Is it a must to include a random slope in a mixed model? I am learning about fitting mixed models and I find when it is justified to include or exclude a random slope rather confusing.
Some tutorials suggest that although the maximal random structure should be specified at the outset, the random slope should be kept only if it contributes to extra explanatory power, i.e. is significant and hence mathematically justified to stay in the model.
Other papers suggest that the random slope should be kept regardless of its significance when a cross-level interaction effect is included in the model; but does this assertion hold when no cross-level interaction but only a main effect is being investigated? Under what circumstances should I decide to keep or discard the random slope component from my model?
 A: There is considerable disagreement on this topic.

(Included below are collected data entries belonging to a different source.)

/-- The ring becomes WRAPPED (R256). -/
def Block.wrapEnter (b : Block) (n : Nat) : Block :=
  if b.flag (ZRG_STAT_WRAPPED n) then b.mapRing n (fun r => { r with unwrap := false })
  else
    ((((b.putB (ZRG_STAT_WRAPPED n) true).putB (ZRG_CAUSE_WRAP n) true).countUp (ZRG_CNT n 3) 1).fullNext n).raise evRingWrap

/-- The bitmaps of the ring that LSEL selects (Table 7-14). -/
def Block.ringView (b : Block) (n : Nat) : Block :=
  let s := b.get (ZRG_LSEL_SUBR n)
  let r := b.ring n
  (List.range 4).foldl (fun x j =>
    (x.put (ZRG_PRES_PRES n j) (sget (fun _ => 0) r.pres (4 * s + j))).put (ZRG_LOST_LOST n j)
      (sget (fun _ => 0) r.lost (4 * s + j))) b

/-! ### Frames of the controller's own (R236, R240, R261) -/

/-- DA, SA and EtherType of ring `n`. -/
def Block.ringHead (b : Block) (n : Nat) : List Byte :=
  bytesBE (0x015A4C000000 + n) 6 ++ bytesBE (b.get (MAC_ADDR_ADDR (b.ringPort n false))) 6 ++ bytesBE b.etype 2

/-- A frame leaves a ring port with its FCS, if its link is up (R231). -/
def Block.ringOut (b : Block) (p : Nat) (l : List Byte) : Block :=
  if b.flag (MAC_STAT_LINK p) then (b.countTx p l).emit (.ringFrame p (l ++ fcsOf l)) else b

/-- A frame leaves a ring port stomped after an uncorrectable cell error: with the complement of its FCS (R273, R290). -/
def Block.ringStomp (b : Block) (p : Nat) (l : List Byte) : Block :=
  if b.flag (MAC_STAT_LINK p) then (b.emit (.ringFrame p (l ++ (fcsOf l).map (~~~·)))).stompShow p 3 else b

/-- A frame leaves on every port of a list. -/
def Block.ringOuts (b : Block) (l : List Byte) (stomp : Bool) : List Nat → Block
  | [] => b
  | p :: r => (if stomp then b.ringStomp p l else b.ringOut p l).ringOuts l stomp r

/-- The ports on which a frame leaves; a fallen link of a RING wraps it (R256). -/
def Block.sendPorts (b : Block) (n : Nat) : Block × List Nat :=
  let p := b.ringPort n false
  let q := b.ringPort n true
  let up := fun (k : Nat) => b.flag (MAC_STAT_LINK k)
  if b.isRing n then
    let b1 := if up p && up q then b else b.wrapEnter n
    (b1, if b1.flag (ZRG_STAT_WRAPPED n) then [p, q].filter up else [p])
  else (b, [p].filter up)

/-- A mailbox frame of the controller to a node of the main ring (Table 7-6, Table 7-11). -/
def Block.mailFrame (b : Block) (n pos svc : Nat) (payload : List Byte) : List Byte :=
  let l := b.ringHead n ++ [3, 0x40] ++ bytesBE n 1 ++ [0] ++ bytesBE pos 4 ++ bytesBE 0 2 ++ bytesBE (1 + payload.length) 2 ++
    bytesBE svc 1 ++ payload
  l ++ List.replicate (60 - l.length) 0

/-- A mailbox frame of the controller leaves; before the ring runs the last node's loop is closed, and the primary port reaches
every node (R261). -/
def Block.nodeMail (b : Block) (n pos svc : Nat) (payload : List Byte) : Block :=
  let l := b.mailFrame n pos svc payload
  if b.ringState n = 3 ∨ b.ringState n = 4 then (b.sendPorts n).1.ringOuts l false (b.sendPorts n).2
  else b.ringOut (b.ringPort n false) l

/-- Mail of one service to nodes from a list, with each node's payload. -/
def Block.nodeMails (b : Block) (n svc : Nat) (pay : Nat → List Byte) : List Nat → Block
  | [] => b
  | k :: r => (b.nodeMail n k svc (pay k)).nodeMails n svc pay r

/-! ### Endpoints (R246 to R249) -/

/-- An entry that nothing has written: KIND OFF. -/
def epOff : Word × Word := (0, 0)

/-- The entry that the controllers read. -/
def Block.epEntry (b : Block) (ep : Nat) : Word × Word :=
  if b.flag ZRG_EPT_BANKED && decide (131071 < ep) then epOff else sget (fun _ => epOff) b.rings.ept ep

/-- KIND of an entry. -/
def epKind (e : Word × Word) : Nat := fieldOf e.1 18 2

/-- A datagram of ring `n` names an endpoint that is OFF (R246). -/
def Block.badRef (b : Block) (n ep : Nat) : Block :=
  (((b.putB ZRG_EPCAUSE_BADREF true).put ZRG_EPCAUSE_EP ep).put ZRG_EPCAUSE_RING n).raise evEndpointTable

/-- Pl of an endpoint (R242). -/
def Block.plOf (b : Block) (ep : Nat) : Int := sget (fun _ => (0 : Int)) b.rings.pl ep

/-- Write a word of an engine's data store by hardware (R136, R247). -/
def Block.storeWord (b : Block) (e a : Nat) (v : Word) : Block :=
  b.hwStore e (a % 2 ^ 14) v

/-! ### Filling (R231, R238 to R244) -/

/-- What one AXIS slot carries: CTL, Pt, Pl, POSFRAC shift, VEL, ACC, TRQ, HOLD. -/
structure SlotOut where
  ep : Nat
  ctl : Nat
  pt : Int
  pl : Int
  sh : Nat
  vel : Nat
  acc : Nat
  trq : Nat
  hold : Bool

/-- The torque of R244 for an ACC and a KTRQ in binary32. -/
def torque (acc k : Nat) : Nat :=
  let (m, e) := ofF32 acc
  let (m2, e2) := ofF32 k
  toF16 (m * m2) (e + e2) (bitAt acc 31 != bitAt k 31)

/-- The slot of an endpoint (R239, R242, R244, R246). -/
def Block.slotOut (b : Block) (ep : Nat) : SlotOut :=
  let e := b.epEntry ep
  let pl := b.plOf ep
  let sh := 32 - fieldOf e.1 39 6
  if epKind e ≠ 1 then { ep := ep, ctl := 0x9C, pt := pl, pl := pl, sh := sh, vel := 0, acc := 0, trq := 0, hold := true }
  else
    let r := b.rec_ (fieldOf e.1 0 18)
    let hold := r.r1.getLsbD 64
    let pt := toSigned 72 r.r0.toNat / (2 ^ sh : Nat) * (2 ^ sh : Nat)
    { ep := ep
      ctl := b2n hold * 128 + b2n (r.r1.getLsbD 65) * 64 + b2n (r.r1.getLsbD 66) * 32 + fieldOf r.r1 67 3 * 4
      pt := if hold then pl else pt, pl := pl, sh := sh
      vel := fieldOf r.r1 32 32, acc := fieldOf r.r1 0 32
      trq := if e.1.getLsbD 45 then torque (fieldOf r.r1 0 32) (fieldOf e.2 0 32) else 0
      hold := hold }

/-- DPOS of a slot (R242). -/
def SlotOut.dpos (x : SlotOut) : Int := (x.pt - x.pl) / (2 ^ x.sh : Nat)

/-- DPOS does not fit 32 bits (R243). -/
def SlotOut.wide (x : SlotOut) : Bool := decide (x.dpos < -(2 ^ 31)) || decide (2 ^ 31 ≤ x.dpos)

/-- The bytes of a slot, its last four zero (Table 7-4). -/
def SlotOut.bytes (x : SlotOut) (full : Bool) : List Byte :=
  bytesBE x.ctl 1 ++ (if full then bytesBE (ofSigned 72 x.pt) 9 else bytesBE (ofSigned 32 x.dpos) 4) ++ bytesBE x.vel 4 ++
    bytesBE x.acc 4 ++ bytesBE x.trq 2 ++ List.replicate 4 0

I like to keep it simple. If you have a priori reasons to believe that the fixed effect in question should vary by subject (or whatever the grouping variable is) then you should fit random slopes. Obviously, this is provided that the data supports such a model. Often a model containing random slopes will have a singular fit, either because the correlation between the slopes and intercepts is estimated close to, or at, +/- 1, or because the variance in the random slopes is estimated close to, or at, 0. In the former case, a model fitted without such correlation can be fitted, but in the latter case the only solution is usually to remove the random slopes.
If the model converges without warnings, then I would retain the random slopes. I would not do any statistical test to decide whether to retain them, because I had a priori reasons to include them in the first place and just because they weren't significant in this sample is not a reason to exclude them if I believe they should be present in the population.
Having said that, I can't really argue with the approach of testing with a likelihood ratio, and removing the slopes if they don't offer an improved fit, on the basis of model parsimony. It's just my preference to retain them.
I am not familiar with the argument to retain random slopes if a cross-level interaction is fitted in the fixed part of the model. Does this refer to random slopes for the interaction only ?